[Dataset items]
=====

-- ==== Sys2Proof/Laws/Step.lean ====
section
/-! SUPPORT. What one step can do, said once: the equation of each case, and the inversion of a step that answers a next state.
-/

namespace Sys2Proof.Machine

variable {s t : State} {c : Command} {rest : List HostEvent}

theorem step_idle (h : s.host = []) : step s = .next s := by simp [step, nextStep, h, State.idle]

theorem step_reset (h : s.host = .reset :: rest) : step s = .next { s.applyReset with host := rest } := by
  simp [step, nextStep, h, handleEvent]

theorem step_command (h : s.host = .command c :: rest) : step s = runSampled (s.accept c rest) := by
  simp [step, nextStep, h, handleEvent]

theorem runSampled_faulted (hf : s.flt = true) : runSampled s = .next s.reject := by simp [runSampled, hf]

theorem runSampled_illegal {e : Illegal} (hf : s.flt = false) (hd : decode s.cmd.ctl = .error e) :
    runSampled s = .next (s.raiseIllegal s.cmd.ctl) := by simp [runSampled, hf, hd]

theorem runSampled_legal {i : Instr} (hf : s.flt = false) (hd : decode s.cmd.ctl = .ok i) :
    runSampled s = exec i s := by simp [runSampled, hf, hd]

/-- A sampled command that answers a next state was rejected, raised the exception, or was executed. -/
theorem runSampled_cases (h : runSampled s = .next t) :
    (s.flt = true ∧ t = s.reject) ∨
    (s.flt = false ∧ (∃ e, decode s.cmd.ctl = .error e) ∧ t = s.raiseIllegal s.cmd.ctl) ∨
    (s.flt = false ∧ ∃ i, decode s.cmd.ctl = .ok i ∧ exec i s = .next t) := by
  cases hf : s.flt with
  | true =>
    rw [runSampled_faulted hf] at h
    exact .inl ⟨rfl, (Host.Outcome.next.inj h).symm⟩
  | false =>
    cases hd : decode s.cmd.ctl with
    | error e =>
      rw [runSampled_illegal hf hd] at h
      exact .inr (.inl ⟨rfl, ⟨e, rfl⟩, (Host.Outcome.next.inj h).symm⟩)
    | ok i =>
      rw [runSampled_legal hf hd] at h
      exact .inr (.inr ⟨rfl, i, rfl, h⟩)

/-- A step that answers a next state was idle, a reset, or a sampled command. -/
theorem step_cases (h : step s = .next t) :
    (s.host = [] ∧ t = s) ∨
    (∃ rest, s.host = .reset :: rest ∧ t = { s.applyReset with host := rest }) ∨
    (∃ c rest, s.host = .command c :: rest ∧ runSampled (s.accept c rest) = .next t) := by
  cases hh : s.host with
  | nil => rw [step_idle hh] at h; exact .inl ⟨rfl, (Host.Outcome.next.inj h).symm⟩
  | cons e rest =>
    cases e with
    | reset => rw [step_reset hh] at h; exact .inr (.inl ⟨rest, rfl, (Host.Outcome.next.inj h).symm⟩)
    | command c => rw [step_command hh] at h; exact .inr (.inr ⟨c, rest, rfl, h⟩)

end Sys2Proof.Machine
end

=====

◆ How to complete this task ◆
Filter the entries by the string "answers" and copy each matching line.

◆ Output of the exercise ◆
/-! SUPPORT. What one step can do, said once: the equation of each case, and the inversion of a step that answers a next state.
/-- A sampled command that answers a next state was rejected, raised the exception, or was executed. -/
/-- A step that answers a next state was idle, a reset, or a sampled command. -/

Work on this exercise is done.